* [Data for the task]
-- ==== Sys2Proof/Laws/Bits.lean ====
section
/-! SUPPORT. The fields of an encoded word, the words of given fields, and the immediates at the ranges they can hold. -/

namespace Sys2Proof

/-! ### Sign extension at the edge of its range -/

theorem sext_low12 (v : Word) (h : fits12 v = true) : sext (v.extractLsb' 0 12) = v := by
  obtain ⟨h1, h2⟩ : -2048 ≤ v.toInt ∧ v.toInt ≤ 2047 := by simpa [fits12] using h
  refine BitVec.eq_of_toInt_eq ?_
  have hn := v.isLt
  rw [sext, BitVec.toInt_signExtend]
  simp only [BitVec.toInt_eq_toNat_bmod, BitVec.extractLsb'_toNat, Nat.shiftRight_zero, Int.bmod, Nat.reducePow,
    show min 32 12 = 12 from rfl] at *
  split_ifs at * <;> push_cast at * <;> omega

theorem sext_low13 (v : Word) (h : fitsBranch v = true) : sext (v.extractLsb' 0 13) = v := by
  obtain ⟨⟨h1, h2⟩, -⟩ : (-4096 ≤ v.toInt ∧ v.toInt ≤ 4094) ∧ v.toNat % 2 = 0 := by simpa [fitsBranch] using h
  refine BitVec.eq_of_toInt_eq ?_
  have hn := v.isLt
  rw [sext, BitVec.toInt_signExtend]
  simp only [BitVec.toInt_eq_toNat_bmod, BitVec.extractLsb'_toNat, Nat.shiftRight_zero, Int.bmod, Nat.reducePow,
    show min 32 13 = 13 from rfl] at *
  split_ifs at * <;> push_cast at * <;> omega

theorem sext_low21 (v : Word) (h : fitsJump v = true) : sext (v.extractLsb' 0 21) = v := by
  obtain ⟨⟨h1, h2⟩, -⟩ : (-1048576 ≤ v.toInt ∧ v.toInt ≤ 1048574) ∧ v.toNat % 2 = 0 := by simpa [fitsJump] using h
  refine BitVec.eq_of_toInt_eq ?_
  have hn := v.isLt
  rw [sext, BitVec.toInt_signExtend]
  simp only [BitVec.toInt_eq_toNat_bmod, BitVec.extractLsb'_toNat, Nat.shiftRight_zero, Int.bmod, Nat.reducePow,
    show min 32 21 = 21 from rfl] at *
  split_ifs at * <;> push_cast at * <;> omega

/-- The low bits of a sign extension are the value. -/
theorem extract_sext {n : Nat} (v : BitVec n) (a k : Nat) (h : a + k ≤ n) (h32 : n ≤ 32) :
    (sext v).extractLsb' a k = v.extractLsb' a k := by
  ext i hi
  have : a + i < 32 := by omega
  simp [sext, BitVec.getElem_signExtend, this, show a + i < n by omega]

theorem fits12_sext (v : BitVec 12) : fits12 (sext v) = true := by
  have h1 := BitVec.two_mul_toInt_lt (x := v)
  have h2 := BitVec.le_two_mul_toInt (x := v)
  rw [fits12, sext, BitVec.toInt_signExtend_of_le (by omega)]
  simp only [Bool.and_eq_true, decide_eq_true_eq]
  omega

/-- An even value keeps its bit 0 clear under sign extension. -/
theorem even_sext {n : Nat} (v : BitVec n) (hn : 0 < n) (h0 : v[0] = false) : (sext v).toNat % 2 = 0 := by
  have : (sext v)[0] = false := by rw [sext, BitVec.getElem_signExtend, dif_pos hn, h0]
  rw [BitVec.getElem_eq_testBit_toNat, Nat.testBit_zero] at this
  simpa using this

theorem toInt_even {n : Nat} (v : BitVec (n + 1)) (h0 : v[0] = false) : v.toInt % 2 = 0 := by
  rw [BitVec.getElem_eq_testBit_toNat, Nat.testBit_zero] at h0
  have h0 : v.toNat % 2 = 0 := by simpa using h0
  rw [BitVec.toInt_eq_toNat_cond, Nat.pow_succ]
  split <;> push_cast <;> omega

theorem fitsBranch_sext (v : BitVec 13) (h0 : v[0] = false) : fitsBranch (sext v) = true := by
  have h1 := BitVec.two_mul_toInt_lt (x := v)
  have h2 := BitVec.le_two_mul_toInt (x := v)
  have he := even_sext v (by omega) h0
  have hp := toInt_even v h0
  rw [fitsBranch, sext, BitVec.toInt_signExtend_of_le (by omega)]
  simp only [Bool.and_eq_true, decide_eq_true_eq]
  rw [sext] at he
  refine ⟨⟨?_, ?_⟩, he⟩ <;> omega

theorem fitsJump_sext (v : BitVec 21) (h0 : v[0] = false) : fitsJump (sext v) = true := by
  have h1 := BitVec.two_mul_toInt_lt (x := v)
  have h2 := BitVec.le_two_mul_toInt (x := v)
  have he := even_sext v (by omega) h0
  have hp := toInt_even v h0
  rw [fitsJump, sext, BitVec.toInt_signExtend_of_le (by omega)]
  simp only [Bool.and_eq_true, decide_eq_true_eq]
  rw [sext] at he
  refine ⟨⟨?_, ?_⟩, he⟩ <;> omega

/-- Every immediate the decoder assembles is in its layout's range (R86 to R90). -/
theorem fits_immI (w : Word) : fits12 (immI w) = true := fits12_sext _
theorem fits_immS (w : Word) : fits12 (immS w) = true := fits12_sext _
theorem fits_immSB (w : Word) : fitsBranch (immSB w) = true := fitsBranch_sext _ (by rw [BitVec.getElem_append]; rfl)
theorem fits_immUJ (w : Word) : fitsJump (immUJ w) = true := fitsJump_sext _ (by rw [BitVec.getElem_append]; rfl)
theorem fits_immU (w : Word) : fitsUpper (immU w) = true := by
  simp only [fitsUpper, immU, BitVec.toNat_append, decide_eq_true_eq, BitVec.toNat_ofNat, Nat.zero_mod, Nat.or_zero,
    Nat.shiftLeft_eq]
  omega

/-! ### Immediates cut up and put together again -/

theorem glue12 (v : Word) : v.extractLsb' 5 7 ++ v.extractLsb' 0 5 = v.extractLsb' 0 12 := by
  ext i hi
  simp only [BitVec.getElem_append, BitVec.getElem_extractLsb']
  split_ifs <;> congr 1
  omega

theorem bit0_zero (v : Word) (h : v.toNat % 2 = 0) : 0#1 = v.extractLsb' 0 1 := by
  ext i hi
  obtain rfl : i = 0 := by omega
  have : v.getLsbD 0 = false := by rw [BitVec.getLsbD, Nat.testBit_zero]; simpa using h
  simpa using this.symm

theorem glue13 (v : Word) (h : v.toNat % 2 = 0) :
    v.extractLsb' 12 1 ++ v.extractLsb' 11 1 ++ v.extractLsb' 5 6 ++ v.extractLsb' 1 4 ++ 0#1 = v.extractLsb' 0 13 := by
  rw [bit0_zero v h]
  ext i hi
  simp only [BitVec.getElem_append, BitVec.getElem_extractLsb']
  split_ifs <;> congr 1 <;> omega

theorem glue21 (v : Word) (h : v.toNat % 2 = 0) :
    v.extractLsb' 20 1 ++ v.extractLsb' 12 8 ++ v.extractLsb' 11 1 ++ v.extractLsb' 1 10 ++ 0#1 = v.extractLsb' 0 21 := by
  rw [bit0_zero v h]
  ext i hi
  simp only [BitVec.getElem_append, BitVec.getElem_extractLsb']
  split_ifs <;> congr 1 <;> omega

theorem glueU (v : Word) (h : fitsUpper v = true) : v.extractLsb' 12 20 ++ 0#12 = v := by
  have h' : v.toNat % 4096 = 0 := by simpa [fitsUpper] using h
  refine BitVec.eq_of_toNat_eq ?_
  have hv := v.isLt
  rw [BitVec.toNat_append, BitVec.extractLsb'_toNat]
  simp only [BitVec.toNat_ofNat, Nat.zero_mod, Nat.or_zero, Nat.shiftLeft_eq, Nat.shiftRight_eq_div_pow]
  omega

/-! ### The fields of an encoded word -/

section
variable (f7 : BitVec 7) (rs2 rs1 rd : RegIdx) (f3 : BitVec 3) (op : BitVec 7) (imm : Word)

@[simp] theorem opcodeOf_encR : opcodeOf (encR f7 rs2 rs1 f3 rd op) = op := by
  unfold opcodeOf encR
  simp (disch := decide) only [BitVec.extractLsb'_append_eq_of_add_le, BitVec.extractLsb'_eq_self]
@[simp] theorem rdOf_encR : rdOf (encR f7 rs2 rs1 f3 rd op) = rd := by
  unfold rdOf encR
  simp (disch := decide) only [BitVec.extractLsb'_append_eq_of_add_le, BitVec.extractLsb'_append_eq_of_le,
    BitVec.extractLsb'_eq_self, Nat.reduceSub]
@[simp] theorem funct3Of_encR : funct3Of (encR f7 rs2 rs1 f3 rd op) = f3 := by
  unfold funct3Of encR
  simp (disch := decide) only [BitVec.extractLsb'_append_eq_of_add_le, BitVec.extractLsb'_append_eq_of_le,
    BitVec.extractLsb'_eq_self, Nat.reduceSub]
@[simp] theorem rs1Of_encR : rs1Of (encR f7 rs2 rs1 f3 rd op) = rs1 := by
  unfold rs1Of encR
  simp (disch := decide) only [BitVec.extractLsb'_append_eq_of_add_le, BitVec.extractLsb'_append_eq_of_le,
    BitVec.extractLsb'_eq_self, Nat.reduceSub]
@[simp] theorem rs2Of_encR : rs2Of (encR f7 rs2 rs1 f3 rd op) = rs2 := by
  unfold rs2Of encR
  simp (disch := decide) only [BitVec.extractLsb'_append_eq_of_add_le, BitVec.extractLsb'_append_eq_of_le,
    BitVec.extractLsb'_eq_self, Nat.reduceSub]
@[simp] theorem funct7Of_encR : funct7Of (encR f7 rs2 rs1 f3 rd op) = f7 := by
  unfold funct7Of encR
  simp (disch := decide) only [BitVec.extractLsb'_append_eq_of_le, BitVec.extractLsb'_eq_self, Nat.reduceSub]
@[simp] theorem immI_encR : immI (encR f7 rs2 rs1 f3 rd op) = sext (f7 ++ rs2) := by
  unfold immI encR
  simp (disch := decide) only [BitVec.extractLsb'_append_eq_of_le, BitVec.extractLsb'_eq_self, Nat.reduceSub]

@[simp] theorem opcodeOf_encI : opcodeOf (encI imm rs1 f3 rd op) = op := by
  unfold opcodeOf encI
  simp (disch := decide) only [BitVec.extractLsb'_append_eq_of_add_le, BitVec.extractLsb'_eq_self]
@[simp] theorem rdOf_encI : rdOf (encI imm rs1 f3 rd op) = rd := by
  unfold rdOf encI
  simp (disch := decide) only [BitVec.extractLsb'_append_eq_of_add_le, BitVec.extractLsb'_append_eq_of_le,
    BitVec.extractLsb'_eq_self, Nat.reduceSub]
@[simp] theorem funct3Of_encI : funct3Of (encI imm rs1 f3 rd op) = f3 := by
  unfold funct3Of encI
  simp (disch := decide) only [BitVec.extractLsb'_append_eq_of_add_le, BitVec.extractLsb'_append_eq_of_le,
    BitVec.extractLsb'_eq_self, Nat.reduceSub]
@[simp] theorem rs1Of_encI : rs1Of (encI imm rs1 f3 rd op) = rs1 := by
  unfold rs1Of encI
  simp (disch := decide) only [BitVec.extractLsb'_append_eq_of_add_le, BitVec.extractLsb'_append_eq_of_le,
    BitVec.extractLsb'_eq_self, Nat.reduceSub]
theorem immI_encI (h : fits12 imm = true) : immI (encI imm rs1 f3 rd op) = imm := by
  unfold immI encI
  simp (disch := decide) only [BitVec.extractLsb'_append_eq_of_le, BitVec.extractLsb'_eq_self, Nat.reduceSub]
  exact sext_low12 imm h

@[simp] theorem opcodeOf_encS : opcodeOf (encS imm rs2 rs1 f3 op) = op := by
  unfold opcodeOf encS
  simp (disch := decide) only [BitVec.extractLsb'_append_eq_of_add_le, BitVec.extractLsb'_eq_self]
@[simp] theorem funct3Of_encS : funct3Of (encS imm rs2 rs1 f3 op) = f3 := by
  unfold funct3Of encS
  simp (disch := decide) only [BitVec.extractLsb'_append_eq_of_add_le, BitVec.extractLsb'_append_eq_of_le,
    BitVec.extractLsb'_eq_self, Nat.reduceSub]
@[simp] theorem rs1Of_encS : rs1Of (encS imm rs2 rs1 f3 op) = rs1 := by
  unfold rs1Of encS
  simp (disch := decide) only [BitVec.extractLsb'_append_eq_of_add_le, BitVec.extractLsb'_append_eq_of_le,
    BitVec.extractLsb'_eq_self, Nat.reduceSub]
@[simp] theorem rs2Of_encS : rs2Of (encS imm rs2 rs1 f3 op) = rs2 := by
  unfold rs2Of encS
  simp (disch := decide) only [BitVec.extractLsb'_append_eq_of_add_le, BitVec.extractLsb'_append_eq_of_le,
    BitVec.extractLsb'_eq_self, Nat.reduceSub]
theorem immS_encS (h : fits12 imm = true) : immS (encS imm rs2 rs1 f3 op) = imm := by
  unfold immS encS
  simp (disch := decide) only [BitVec.extractLsb'_append_eq_of_add_le, BitVec.extractLsb'_append_eq_of_le,
    BitVec.extractLsb'_eq_self, Nat.reduceSub, glue12]
  exact sext_low12 imm h

@[simp] theorem opcodeOf_encSB : opcodeOf (encSB imm rs2 rs1 f3 op) = op := by
  unfold opcodeOf encSB
  simp (disch := decide) only [BitVec.extractLsb'_append_eq_of_add_le, BitVec.extractLsb'_eq_self]
@[simp] theorem funct3Of_encSB : funct3Of (encSB imm rs2 rs1 f3 op) = f3 := by
  unfold funct3Of encSB
  simp (disch := decide) only [BitVec.extractLsb'_append_eq_of_add_le, BitVec.extractLsb'_append_eq_of_le,
    BitVec.extractLsb'_eq_self, Nat.reduceSub]
@[simp] theorem rs1Of_encSB : rs1Of (encSB imm rs2 rs1 f3 op) = rs1 := by
  unfold rs1Of encSB
  simp (disch := decide) only [BitVec.extractLsb'_append_eq_of_add_le, BitVec.extractLsb'_append_eq_of_le,
    BitVec.extractLsb'_eq_self, Nat.reduceSub]
@[simp] theorem rs2Of_encSB : rs2Of (encSB imm rs2 rs1 f3 op) = rs2 := by
  unfold rs2Of encSB
  simp (disch := decide) only [BitVec.extractLsb'_append_eq_of_add_le, BitVec.extractLsb'_append_eq_of_le,
    BitVec.extractLsb'_eq_self, Nat.reduceSub]
theorem immSB_encSB (h : fitsBranch imm = true) : immSB (encSB imm rs2 rs1 f3 op) = imm := by
  have he : imm.toNat % 2 = 0 := by simp [fitsBranch] at h; exact h.2
  unfold immSB encSB
  simp (disch := decide) only [BitVec.extractLsb'_append_eq_of_add_le, BitVec.extractLsb'_append_eq_of_le,
    BitVec.extractLsb'_eq_self, Nat.reduceSub, glue13 imm he]
  exact sext_low13 imm h

@[simp] theorem opcodeOf_encU : opcodeOf (encU imm rd op) = op := by
  unfold opcodeOf encU
  simp (disch := decide) only [BitVec.extractLsb'_append_eq_of_add_le, BitVec.extractLsb'_eq_self]
@[simp] theorem rdOf_encU : rdOf (encU imm rd op) = rd := by
  unfold rdOf encU
  simp (disch := decide) only [BitVec.extractLsb'_append_eq_of_add_le, BitVec.extractLsb'_append_eq_of_le,
    BitVec.extractLsb'_eq_self, Nat.reduceSub]
theorem immU_encU (h : fitsUpper imm = true) : immU (encU imm rd op) = imm := by
  unfold immU encU
  simp (disch := decide) only [BitVec.extractLsb'_append_eq_of_le, BitVec.extractLsb'_eq_self, Nat.reduceSub]
  exact glueU imm h

@[simp] theorem opcodeOf_encUJ : opcodeOf (encUJ imm rd op) = op := by
  unfold opcodeOf encUJ
  simp (disch := decide) only [BitVec.extractLsb'_append_eq_of_add_le, BitVec.extractLsb'_eq_self]
@[simp] theorem rdOf_encUJ : rdOf (encUJ imm rd op) = rd := by
  unfold rdOf encUJ
  simp (disch := decide) only [BitVec.extractLsb'_append_eq_of_add_le, BitVec.extractLsb'_append_eq_of_le,
    BitVec.extractLsb'_eq_self, Nat.reduceSub]
theorem immUJ_encUJ (h : fitsJump imm = true) : immUJ (encUJ imm rd op) = imm := by
  have he : imm.toNat % 2 = 0 := by simp [fitsJump] at h; exact h.2
  unfold immUJ encUJ
  simp (disch := decide) only [BitVec.extractLsb'_append_eq_of_add_le, BitVec.extractLsb'_append_eq_of_le,
    BitVec.extractLsb'_eq_self, Nat.reduceSub, glue21 imm he]
  exact sext_low21 imm h

end

end Sys2Proof
end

* [Your instructions]
Only the lines from the start of the material through the line containing "its range -/" should be repeated, and they should be repeated exactly.

* [Response to the exercise]
-- ==== Sys2Proof/Laws/Bits.lean ====
section
/-! SUPPORT. The fields of an encoded word, the words of given fields, and the immediates at the ranges they can hold. -/

namespace Sys2Proof

/-! ### Sign extension at the edge of its range -/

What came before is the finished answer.